**PROBLEM STATEMENT**
Tally the lines below that hold the string "Fault", and give only the tally.

** Opening DATA RECORDS block **

-- ==== Sys2Proof/Machine/GatherCmds.lean ====
section
/-! DEFINITION. The poller's and the Gather Engine's instants: POLL_INSTANT, GATHER_REPLY_DEADLINE,
GATHER_REPEAT_INSTANT, GATHER_ON_FINISH. -/

namespace Sys2Proof.Machine

/-- POLL_INSTANT (R142). -/
def execPollInstant (s : State) : Host.Outcome State Fault Refusal := .next (if pollDue s then settle (pollNow s) else s)

/-- GATHER_REPLY_DEADLINE (R169, R172). -/
def execGatherReplyDeadline (s : State) : Host.Outcome State Fault Refusal :=
  .next (if replyDeadlineDue s then settle (readSilent s) else s)

/-- GATHER_REPEAT_INSTANT (R171). -/
def execGatherRepeatInstant (s : State) : Host.Outcome State Fault Refusal :=
  .next (if repeatDue s then settle (takeRepeat s) else s)

/-- GATHER_ON_FINISH (R177). -/
def execGatherOnFinish (s : State) : Host.Outcome State Fault Refusal :=
  .next (if onFinishDue s then settle (takeOnFinish s) else s)

end Sys2Proof.Machine
end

** Closing DATA RECORDS block **

**SOLUTION TO THIS PROBLEM**
4